- [Work instructions]: With the line containing "apply BitVec.eq_of_toNat_eq" as the start and the line containing "(R542, R545). -/" as the end, transcribe that span of the entries below exactly, including both.

(Stored data entries)

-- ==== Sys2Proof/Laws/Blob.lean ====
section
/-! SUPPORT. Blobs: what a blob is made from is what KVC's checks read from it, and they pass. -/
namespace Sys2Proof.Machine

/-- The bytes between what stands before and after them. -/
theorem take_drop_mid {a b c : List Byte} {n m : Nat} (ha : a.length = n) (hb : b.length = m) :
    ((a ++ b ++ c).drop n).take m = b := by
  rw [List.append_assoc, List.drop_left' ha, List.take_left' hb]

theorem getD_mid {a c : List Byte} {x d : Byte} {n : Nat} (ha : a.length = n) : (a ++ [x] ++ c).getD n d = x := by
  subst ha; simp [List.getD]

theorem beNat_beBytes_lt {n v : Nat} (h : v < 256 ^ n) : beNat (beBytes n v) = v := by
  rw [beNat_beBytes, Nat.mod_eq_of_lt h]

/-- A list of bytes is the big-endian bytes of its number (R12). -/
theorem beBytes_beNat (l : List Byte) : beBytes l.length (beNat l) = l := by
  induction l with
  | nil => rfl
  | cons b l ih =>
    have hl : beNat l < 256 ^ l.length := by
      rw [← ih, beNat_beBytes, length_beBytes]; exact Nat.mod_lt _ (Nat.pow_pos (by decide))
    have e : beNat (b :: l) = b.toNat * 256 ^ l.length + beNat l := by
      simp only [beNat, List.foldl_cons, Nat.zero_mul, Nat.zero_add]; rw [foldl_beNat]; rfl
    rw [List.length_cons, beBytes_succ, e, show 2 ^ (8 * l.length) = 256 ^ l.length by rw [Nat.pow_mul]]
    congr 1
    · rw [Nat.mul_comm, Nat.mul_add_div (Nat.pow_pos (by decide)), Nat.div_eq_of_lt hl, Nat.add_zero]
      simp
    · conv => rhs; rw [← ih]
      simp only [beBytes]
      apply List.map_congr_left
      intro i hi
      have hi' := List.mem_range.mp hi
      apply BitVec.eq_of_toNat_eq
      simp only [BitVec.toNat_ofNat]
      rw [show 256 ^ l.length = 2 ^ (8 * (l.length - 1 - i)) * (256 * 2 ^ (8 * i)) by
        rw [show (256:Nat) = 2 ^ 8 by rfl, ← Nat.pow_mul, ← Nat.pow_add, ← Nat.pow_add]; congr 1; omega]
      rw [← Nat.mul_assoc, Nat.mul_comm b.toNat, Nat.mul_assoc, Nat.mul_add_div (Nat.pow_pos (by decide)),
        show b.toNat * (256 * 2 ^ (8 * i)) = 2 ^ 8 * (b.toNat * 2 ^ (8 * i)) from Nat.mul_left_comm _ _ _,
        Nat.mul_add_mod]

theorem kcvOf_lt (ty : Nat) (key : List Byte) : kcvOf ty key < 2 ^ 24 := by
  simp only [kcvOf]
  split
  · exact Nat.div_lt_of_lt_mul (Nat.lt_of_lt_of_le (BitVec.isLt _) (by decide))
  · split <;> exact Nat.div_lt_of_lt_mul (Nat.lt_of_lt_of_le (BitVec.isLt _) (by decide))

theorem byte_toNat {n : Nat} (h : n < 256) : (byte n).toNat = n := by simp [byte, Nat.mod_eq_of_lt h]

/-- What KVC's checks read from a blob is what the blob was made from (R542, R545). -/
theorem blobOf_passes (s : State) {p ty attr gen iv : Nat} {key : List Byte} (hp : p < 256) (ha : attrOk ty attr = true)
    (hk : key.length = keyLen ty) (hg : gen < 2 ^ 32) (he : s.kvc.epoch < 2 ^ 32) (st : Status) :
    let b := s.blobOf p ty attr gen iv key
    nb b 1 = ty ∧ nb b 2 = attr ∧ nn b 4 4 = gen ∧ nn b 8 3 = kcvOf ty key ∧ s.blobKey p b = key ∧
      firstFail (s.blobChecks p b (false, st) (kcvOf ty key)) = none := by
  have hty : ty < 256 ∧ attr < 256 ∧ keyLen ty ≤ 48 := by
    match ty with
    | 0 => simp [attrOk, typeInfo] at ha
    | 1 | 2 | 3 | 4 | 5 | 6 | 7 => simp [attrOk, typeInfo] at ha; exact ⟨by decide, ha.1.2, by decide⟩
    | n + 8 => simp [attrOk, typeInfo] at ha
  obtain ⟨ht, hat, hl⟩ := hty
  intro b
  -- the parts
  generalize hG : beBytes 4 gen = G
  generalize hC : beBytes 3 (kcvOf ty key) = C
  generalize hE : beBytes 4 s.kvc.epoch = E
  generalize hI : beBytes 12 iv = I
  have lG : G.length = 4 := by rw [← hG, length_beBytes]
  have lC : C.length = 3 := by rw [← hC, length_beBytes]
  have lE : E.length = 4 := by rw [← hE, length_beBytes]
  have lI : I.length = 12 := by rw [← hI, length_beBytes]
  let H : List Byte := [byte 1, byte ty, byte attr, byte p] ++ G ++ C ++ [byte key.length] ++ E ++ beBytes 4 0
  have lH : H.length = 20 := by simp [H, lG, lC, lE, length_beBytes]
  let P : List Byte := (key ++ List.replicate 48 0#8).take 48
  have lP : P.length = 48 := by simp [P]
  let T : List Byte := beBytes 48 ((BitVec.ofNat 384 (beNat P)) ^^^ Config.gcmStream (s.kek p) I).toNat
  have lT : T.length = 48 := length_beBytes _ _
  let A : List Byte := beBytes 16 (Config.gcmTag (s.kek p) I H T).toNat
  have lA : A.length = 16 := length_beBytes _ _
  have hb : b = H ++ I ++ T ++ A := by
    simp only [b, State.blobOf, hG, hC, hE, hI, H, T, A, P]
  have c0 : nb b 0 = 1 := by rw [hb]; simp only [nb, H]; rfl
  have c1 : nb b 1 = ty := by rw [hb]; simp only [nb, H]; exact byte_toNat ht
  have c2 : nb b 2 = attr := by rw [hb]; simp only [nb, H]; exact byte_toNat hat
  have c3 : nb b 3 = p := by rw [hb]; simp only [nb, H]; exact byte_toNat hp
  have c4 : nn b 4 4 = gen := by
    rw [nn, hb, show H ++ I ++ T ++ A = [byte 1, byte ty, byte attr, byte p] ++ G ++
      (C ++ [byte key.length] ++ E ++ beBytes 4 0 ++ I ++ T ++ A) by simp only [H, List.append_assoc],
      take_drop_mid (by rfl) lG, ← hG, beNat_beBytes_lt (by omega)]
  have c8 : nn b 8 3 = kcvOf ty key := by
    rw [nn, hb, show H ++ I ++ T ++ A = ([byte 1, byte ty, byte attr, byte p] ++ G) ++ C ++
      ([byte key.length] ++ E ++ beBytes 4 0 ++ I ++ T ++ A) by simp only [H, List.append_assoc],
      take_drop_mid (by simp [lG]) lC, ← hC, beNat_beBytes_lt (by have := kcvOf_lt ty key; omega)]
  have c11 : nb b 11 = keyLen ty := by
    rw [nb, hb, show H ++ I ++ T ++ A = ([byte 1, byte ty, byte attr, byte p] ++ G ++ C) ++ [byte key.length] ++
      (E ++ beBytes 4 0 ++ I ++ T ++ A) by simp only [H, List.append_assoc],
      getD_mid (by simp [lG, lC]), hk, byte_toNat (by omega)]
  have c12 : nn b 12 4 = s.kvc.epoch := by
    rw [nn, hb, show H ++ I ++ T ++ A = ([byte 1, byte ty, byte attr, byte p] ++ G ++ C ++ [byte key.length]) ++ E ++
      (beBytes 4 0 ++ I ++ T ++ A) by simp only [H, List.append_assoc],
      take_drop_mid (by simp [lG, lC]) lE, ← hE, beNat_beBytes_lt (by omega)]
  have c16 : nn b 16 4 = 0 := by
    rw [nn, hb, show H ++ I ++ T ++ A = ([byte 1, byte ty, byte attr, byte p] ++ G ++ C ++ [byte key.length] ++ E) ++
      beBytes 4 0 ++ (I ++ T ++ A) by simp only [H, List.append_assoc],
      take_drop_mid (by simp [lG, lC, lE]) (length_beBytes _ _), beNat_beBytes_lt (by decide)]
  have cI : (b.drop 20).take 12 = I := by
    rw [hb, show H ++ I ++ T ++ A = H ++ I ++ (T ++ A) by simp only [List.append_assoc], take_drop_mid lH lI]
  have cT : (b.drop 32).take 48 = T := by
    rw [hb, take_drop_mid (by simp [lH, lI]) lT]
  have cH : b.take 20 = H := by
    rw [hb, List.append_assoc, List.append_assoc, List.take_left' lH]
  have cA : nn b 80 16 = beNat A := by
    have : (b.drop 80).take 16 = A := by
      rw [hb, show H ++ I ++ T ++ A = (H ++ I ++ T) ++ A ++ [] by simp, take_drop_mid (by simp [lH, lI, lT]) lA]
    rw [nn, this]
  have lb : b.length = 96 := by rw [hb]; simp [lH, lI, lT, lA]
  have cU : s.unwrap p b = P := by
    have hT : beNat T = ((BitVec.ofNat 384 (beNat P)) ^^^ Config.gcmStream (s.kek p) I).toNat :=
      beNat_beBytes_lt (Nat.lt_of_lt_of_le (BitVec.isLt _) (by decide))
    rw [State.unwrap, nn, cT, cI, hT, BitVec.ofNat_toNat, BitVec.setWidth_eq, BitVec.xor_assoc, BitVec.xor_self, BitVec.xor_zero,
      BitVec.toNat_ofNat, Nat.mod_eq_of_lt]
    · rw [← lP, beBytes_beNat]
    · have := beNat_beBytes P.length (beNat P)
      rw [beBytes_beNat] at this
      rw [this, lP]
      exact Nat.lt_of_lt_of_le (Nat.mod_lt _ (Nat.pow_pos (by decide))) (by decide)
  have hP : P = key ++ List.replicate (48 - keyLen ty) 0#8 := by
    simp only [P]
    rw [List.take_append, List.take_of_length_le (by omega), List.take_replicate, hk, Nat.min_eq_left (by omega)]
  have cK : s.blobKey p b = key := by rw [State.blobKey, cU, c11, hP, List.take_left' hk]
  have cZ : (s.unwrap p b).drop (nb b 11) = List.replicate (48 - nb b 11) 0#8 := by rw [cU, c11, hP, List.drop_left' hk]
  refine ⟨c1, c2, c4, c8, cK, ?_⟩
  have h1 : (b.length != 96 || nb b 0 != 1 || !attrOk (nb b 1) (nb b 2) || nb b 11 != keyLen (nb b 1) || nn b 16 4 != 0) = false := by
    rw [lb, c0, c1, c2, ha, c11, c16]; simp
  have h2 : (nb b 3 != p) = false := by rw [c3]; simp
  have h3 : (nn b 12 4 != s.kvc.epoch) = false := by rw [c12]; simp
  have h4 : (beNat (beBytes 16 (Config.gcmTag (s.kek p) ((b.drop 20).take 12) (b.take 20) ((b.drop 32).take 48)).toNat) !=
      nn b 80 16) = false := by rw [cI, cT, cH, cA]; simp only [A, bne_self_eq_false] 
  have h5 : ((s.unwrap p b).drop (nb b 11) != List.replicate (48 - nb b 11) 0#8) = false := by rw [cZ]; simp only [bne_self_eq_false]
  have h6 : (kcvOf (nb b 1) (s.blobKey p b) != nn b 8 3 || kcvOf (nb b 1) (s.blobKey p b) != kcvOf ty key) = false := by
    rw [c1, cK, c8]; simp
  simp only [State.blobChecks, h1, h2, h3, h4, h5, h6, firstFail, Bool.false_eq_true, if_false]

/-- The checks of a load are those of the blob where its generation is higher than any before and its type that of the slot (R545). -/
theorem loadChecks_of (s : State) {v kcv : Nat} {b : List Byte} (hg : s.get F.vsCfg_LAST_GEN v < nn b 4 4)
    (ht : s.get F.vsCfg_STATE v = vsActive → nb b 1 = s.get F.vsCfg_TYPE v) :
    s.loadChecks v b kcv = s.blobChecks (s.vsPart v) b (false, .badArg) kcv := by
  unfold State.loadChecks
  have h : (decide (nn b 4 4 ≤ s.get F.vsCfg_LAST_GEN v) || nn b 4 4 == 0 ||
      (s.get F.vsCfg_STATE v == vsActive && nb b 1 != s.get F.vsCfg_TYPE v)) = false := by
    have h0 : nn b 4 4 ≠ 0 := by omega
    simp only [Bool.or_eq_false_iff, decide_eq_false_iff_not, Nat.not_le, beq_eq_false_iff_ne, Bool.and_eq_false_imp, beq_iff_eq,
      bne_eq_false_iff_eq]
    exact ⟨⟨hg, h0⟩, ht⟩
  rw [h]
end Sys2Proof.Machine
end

- [Result for this task]:
      apply BitVec.eq_of_toNat_eq
      simp only [BitVec.toNat_ofNat]
      rw [show 256 ^ l.length = 2 ^ (8 * (l.length - 1 - i)) * (256 * 2 ^ (8 * i)) by
        rw [show (256:Nat) = 2 ^ 8 by rfl, ← Nat.pow_mul, ← Nat.pow_add, ← Nat.pow_add]; congr 1; omega]
      rw [← Nat.mul_assoc, Nat.mul_comm b.toNat, Nat.mul_assoc, Nat.mul_add_div (Nat.pow_pos (by decide)),
        show b.toNat * (256 * 2 ^ (8 * i)) = 2 ^ 8 * (b.toNat * 2 ^ (8 * i)) from Nat.mul_left_comm _ _ _,
        Nat.mul_add_mod]

theorem kcvOf_lt (ty : Nat) (key : List Byte) : kcvOf ty key < 2 ^ 24 := by
  simp only [kcvOf]
  split
  · exact Nat.div_lt_of_lt_mul (Nat.lt_of_lt_of_le (BitVec.isLt _) (by decide))
  · split <;> exact Nat.div_lt_of_lt_mul (Nat.lt_of_lt_of_le (BitVec.isLt _) (by decide))

theorem byte_toNat {n : Nat} (h : n < 256) : (byte n).toNat = n := by simp [byte, Nat.mod_eq_of_lt h]

/-- What KVC's checks read from a blob is what the blob was made from (R542, R545). -/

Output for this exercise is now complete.